_ACTIVITY:_ Print, exactly as they stand, the lines from the start of the listing to the line containing "(s.play.state = .empty ∨", inclusive.

_DATASET RECORDS:_

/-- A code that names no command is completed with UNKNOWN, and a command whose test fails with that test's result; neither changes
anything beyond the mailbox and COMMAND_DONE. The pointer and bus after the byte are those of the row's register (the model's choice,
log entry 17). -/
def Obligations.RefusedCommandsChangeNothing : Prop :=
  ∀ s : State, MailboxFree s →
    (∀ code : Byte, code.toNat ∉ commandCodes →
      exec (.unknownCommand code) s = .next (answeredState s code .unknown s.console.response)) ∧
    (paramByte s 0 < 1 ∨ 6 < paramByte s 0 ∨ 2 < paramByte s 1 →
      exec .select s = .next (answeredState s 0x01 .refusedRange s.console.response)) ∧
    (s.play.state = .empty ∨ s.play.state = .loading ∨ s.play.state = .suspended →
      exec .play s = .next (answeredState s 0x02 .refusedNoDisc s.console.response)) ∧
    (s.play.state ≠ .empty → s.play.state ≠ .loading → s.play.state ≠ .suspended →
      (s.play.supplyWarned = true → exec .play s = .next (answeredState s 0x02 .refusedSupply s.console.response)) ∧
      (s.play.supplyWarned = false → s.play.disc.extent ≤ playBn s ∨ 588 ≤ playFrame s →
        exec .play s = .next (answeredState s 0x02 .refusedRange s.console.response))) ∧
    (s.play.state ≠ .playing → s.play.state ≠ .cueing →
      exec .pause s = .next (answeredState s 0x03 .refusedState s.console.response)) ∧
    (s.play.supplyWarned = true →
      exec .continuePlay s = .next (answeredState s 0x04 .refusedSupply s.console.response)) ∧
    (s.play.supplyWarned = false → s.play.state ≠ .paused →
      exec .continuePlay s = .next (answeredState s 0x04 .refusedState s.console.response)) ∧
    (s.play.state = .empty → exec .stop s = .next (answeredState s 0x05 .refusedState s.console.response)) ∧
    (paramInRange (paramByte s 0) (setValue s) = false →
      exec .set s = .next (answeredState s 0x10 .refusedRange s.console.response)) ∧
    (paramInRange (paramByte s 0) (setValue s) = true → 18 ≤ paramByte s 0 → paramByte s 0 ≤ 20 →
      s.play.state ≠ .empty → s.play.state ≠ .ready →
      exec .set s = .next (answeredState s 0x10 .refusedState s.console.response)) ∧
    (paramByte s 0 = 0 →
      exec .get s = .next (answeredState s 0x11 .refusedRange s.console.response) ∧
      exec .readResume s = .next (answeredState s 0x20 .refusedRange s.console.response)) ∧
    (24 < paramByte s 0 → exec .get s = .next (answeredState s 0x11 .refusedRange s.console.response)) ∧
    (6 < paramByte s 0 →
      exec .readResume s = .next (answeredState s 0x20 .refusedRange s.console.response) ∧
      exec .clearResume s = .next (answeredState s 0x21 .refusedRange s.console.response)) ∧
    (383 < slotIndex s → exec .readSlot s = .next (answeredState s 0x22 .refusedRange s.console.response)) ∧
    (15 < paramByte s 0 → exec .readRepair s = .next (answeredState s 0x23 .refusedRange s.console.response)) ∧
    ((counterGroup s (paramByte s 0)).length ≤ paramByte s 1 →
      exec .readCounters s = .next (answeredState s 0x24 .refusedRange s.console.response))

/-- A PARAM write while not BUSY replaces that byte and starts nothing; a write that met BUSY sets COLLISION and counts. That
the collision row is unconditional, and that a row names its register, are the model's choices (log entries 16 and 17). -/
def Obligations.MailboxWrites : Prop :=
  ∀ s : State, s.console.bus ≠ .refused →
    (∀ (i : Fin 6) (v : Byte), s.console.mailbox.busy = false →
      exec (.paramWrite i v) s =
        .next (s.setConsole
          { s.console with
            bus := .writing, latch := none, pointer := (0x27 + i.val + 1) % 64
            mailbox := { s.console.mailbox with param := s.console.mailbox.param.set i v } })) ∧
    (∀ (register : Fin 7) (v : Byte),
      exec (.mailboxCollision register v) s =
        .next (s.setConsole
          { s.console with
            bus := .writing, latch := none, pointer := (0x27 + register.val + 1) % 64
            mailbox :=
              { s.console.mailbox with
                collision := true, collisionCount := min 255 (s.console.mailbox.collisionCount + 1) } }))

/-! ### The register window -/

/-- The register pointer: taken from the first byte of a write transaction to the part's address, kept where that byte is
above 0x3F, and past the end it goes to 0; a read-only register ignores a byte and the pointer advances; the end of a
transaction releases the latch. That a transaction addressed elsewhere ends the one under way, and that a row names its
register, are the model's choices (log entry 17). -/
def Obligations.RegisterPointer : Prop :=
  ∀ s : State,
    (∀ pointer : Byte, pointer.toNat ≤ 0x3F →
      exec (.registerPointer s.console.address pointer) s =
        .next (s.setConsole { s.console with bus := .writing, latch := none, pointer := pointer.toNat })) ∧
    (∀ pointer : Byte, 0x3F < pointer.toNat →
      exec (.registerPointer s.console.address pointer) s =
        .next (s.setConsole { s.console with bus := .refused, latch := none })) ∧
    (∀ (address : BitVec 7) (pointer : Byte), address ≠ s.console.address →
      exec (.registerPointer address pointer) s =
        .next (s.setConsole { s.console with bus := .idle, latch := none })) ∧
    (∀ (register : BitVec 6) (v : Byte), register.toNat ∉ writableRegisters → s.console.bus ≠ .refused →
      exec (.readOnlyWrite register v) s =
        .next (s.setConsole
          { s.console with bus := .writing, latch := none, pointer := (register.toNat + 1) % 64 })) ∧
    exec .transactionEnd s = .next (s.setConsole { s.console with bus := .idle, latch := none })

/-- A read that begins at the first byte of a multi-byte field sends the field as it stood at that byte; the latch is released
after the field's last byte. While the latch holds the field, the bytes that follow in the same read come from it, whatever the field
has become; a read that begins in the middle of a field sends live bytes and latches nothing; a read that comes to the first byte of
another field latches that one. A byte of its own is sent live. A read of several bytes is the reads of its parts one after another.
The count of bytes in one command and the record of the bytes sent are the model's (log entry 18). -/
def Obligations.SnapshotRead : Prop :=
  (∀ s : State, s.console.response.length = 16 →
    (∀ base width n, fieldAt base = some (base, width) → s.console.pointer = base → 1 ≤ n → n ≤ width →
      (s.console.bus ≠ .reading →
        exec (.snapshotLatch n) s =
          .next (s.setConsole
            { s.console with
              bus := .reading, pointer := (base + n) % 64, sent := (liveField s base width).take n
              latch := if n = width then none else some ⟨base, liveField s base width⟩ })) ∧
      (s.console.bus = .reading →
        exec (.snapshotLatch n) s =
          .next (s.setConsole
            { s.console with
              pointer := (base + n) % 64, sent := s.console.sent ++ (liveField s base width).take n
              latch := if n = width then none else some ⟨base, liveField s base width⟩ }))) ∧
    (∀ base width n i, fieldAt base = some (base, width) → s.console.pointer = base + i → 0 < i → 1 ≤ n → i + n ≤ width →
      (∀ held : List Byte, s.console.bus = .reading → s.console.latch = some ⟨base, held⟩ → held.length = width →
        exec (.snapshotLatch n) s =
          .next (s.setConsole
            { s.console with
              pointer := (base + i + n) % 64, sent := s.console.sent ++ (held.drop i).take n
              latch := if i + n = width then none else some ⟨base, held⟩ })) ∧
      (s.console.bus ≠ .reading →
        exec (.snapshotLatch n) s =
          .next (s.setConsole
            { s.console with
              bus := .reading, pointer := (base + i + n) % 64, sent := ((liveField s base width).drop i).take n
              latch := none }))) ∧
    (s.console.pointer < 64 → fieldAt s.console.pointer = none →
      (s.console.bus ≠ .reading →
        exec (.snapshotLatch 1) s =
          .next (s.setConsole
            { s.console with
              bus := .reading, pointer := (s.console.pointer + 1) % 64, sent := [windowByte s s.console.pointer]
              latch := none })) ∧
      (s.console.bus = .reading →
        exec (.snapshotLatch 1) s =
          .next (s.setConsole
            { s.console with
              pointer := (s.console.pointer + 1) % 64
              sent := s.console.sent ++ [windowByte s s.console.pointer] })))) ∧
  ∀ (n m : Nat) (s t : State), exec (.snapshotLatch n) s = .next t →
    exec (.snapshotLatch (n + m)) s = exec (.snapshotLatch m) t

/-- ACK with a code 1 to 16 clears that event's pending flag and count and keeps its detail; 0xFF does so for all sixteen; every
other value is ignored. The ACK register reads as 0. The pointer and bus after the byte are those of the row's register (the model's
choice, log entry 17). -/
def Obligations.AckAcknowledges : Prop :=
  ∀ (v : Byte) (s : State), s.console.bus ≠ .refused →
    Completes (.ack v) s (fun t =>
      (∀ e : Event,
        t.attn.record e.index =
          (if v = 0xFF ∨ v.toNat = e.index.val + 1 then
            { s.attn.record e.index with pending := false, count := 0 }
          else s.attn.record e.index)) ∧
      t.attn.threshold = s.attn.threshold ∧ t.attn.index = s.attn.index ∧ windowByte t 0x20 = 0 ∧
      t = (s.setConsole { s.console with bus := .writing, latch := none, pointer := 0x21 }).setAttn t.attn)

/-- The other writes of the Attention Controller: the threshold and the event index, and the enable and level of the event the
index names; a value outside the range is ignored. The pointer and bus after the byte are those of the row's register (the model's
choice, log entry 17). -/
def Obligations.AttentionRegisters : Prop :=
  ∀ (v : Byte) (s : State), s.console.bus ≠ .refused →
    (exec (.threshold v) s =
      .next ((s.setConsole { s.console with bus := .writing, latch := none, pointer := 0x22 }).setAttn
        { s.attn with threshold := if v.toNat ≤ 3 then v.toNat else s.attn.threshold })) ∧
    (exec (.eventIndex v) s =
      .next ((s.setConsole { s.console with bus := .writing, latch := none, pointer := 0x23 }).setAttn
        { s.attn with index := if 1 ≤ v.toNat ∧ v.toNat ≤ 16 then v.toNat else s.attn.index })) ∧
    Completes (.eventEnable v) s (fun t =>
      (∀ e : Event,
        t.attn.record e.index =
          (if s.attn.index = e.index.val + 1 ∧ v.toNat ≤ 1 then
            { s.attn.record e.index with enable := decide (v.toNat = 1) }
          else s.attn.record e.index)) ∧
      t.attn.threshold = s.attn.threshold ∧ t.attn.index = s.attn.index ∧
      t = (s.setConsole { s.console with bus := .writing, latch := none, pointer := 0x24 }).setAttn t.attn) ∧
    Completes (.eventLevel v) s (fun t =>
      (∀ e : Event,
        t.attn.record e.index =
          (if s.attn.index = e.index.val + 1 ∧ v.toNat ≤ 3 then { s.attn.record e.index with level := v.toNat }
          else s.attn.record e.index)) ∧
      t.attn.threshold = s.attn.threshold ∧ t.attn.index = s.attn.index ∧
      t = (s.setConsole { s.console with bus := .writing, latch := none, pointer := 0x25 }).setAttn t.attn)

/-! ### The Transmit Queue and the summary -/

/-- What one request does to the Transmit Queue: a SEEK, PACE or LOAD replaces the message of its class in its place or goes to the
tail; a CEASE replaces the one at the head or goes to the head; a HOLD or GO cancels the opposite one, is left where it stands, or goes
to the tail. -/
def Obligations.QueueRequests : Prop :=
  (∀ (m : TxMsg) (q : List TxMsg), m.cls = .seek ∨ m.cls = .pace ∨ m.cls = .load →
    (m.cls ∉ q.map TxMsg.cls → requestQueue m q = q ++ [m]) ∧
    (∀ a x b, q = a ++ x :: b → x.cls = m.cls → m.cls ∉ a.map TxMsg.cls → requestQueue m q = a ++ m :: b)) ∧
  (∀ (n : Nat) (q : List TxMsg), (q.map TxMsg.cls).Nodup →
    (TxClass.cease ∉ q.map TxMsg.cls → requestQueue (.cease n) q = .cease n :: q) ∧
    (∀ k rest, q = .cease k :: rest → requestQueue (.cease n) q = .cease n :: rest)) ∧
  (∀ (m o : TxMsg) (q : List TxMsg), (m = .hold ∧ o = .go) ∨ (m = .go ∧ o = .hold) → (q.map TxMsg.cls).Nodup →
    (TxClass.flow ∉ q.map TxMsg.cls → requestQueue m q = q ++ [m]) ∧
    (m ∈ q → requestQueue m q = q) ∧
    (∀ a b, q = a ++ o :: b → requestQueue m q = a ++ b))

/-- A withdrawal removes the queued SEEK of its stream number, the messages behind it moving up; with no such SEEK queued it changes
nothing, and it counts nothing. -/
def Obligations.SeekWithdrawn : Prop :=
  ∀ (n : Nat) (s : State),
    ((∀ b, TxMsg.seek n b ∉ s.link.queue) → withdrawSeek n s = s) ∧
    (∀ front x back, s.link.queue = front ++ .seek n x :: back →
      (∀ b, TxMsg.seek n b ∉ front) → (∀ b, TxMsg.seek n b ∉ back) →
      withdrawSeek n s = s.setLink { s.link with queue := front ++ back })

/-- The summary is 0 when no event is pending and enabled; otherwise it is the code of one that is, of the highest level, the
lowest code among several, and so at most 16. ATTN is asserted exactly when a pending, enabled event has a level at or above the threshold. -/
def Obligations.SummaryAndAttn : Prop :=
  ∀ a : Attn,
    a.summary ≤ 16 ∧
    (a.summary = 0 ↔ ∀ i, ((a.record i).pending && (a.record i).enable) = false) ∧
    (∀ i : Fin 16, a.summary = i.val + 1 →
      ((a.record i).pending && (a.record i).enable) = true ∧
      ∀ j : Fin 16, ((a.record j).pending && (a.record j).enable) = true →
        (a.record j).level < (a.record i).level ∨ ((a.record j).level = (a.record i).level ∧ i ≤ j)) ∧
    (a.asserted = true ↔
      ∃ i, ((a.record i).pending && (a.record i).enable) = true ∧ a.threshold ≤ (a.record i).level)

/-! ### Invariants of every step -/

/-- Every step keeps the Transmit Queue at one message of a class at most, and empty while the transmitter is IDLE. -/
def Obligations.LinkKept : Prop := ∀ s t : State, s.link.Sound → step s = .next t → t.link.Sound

_SOLUTION:_
/-- A code that names no command is completed with UNKNOWN, and a command whose test fails with that test's result; neither changes
anything beyond the mailbox and COMMAND_DONE. The pointer and bus after the byte are those of the row's register (the model's choice,
log entry 17). -/
def Obligations.RefusedCommandsChangeNothing : Prop :=
  ∀ s : State, MailboxFree s →
    (∀ code : Byte, code.toNat ∉ commandCodes →
      exec (.unknownCommand code) s = .next (answeredState s code .unknown s.console.response)) ∧
    (paramByte s 0 < 1 ∨ 6 < paramByte s 0 ∨ 2 < paramByte s 1 →
      exec .select s = .next (answeredState s 0x01 .refusedRange s.console.response)) ∧
    (s.play.state = .empty ∨ s.play.state = .loading ∨ s.play.state = .suspended →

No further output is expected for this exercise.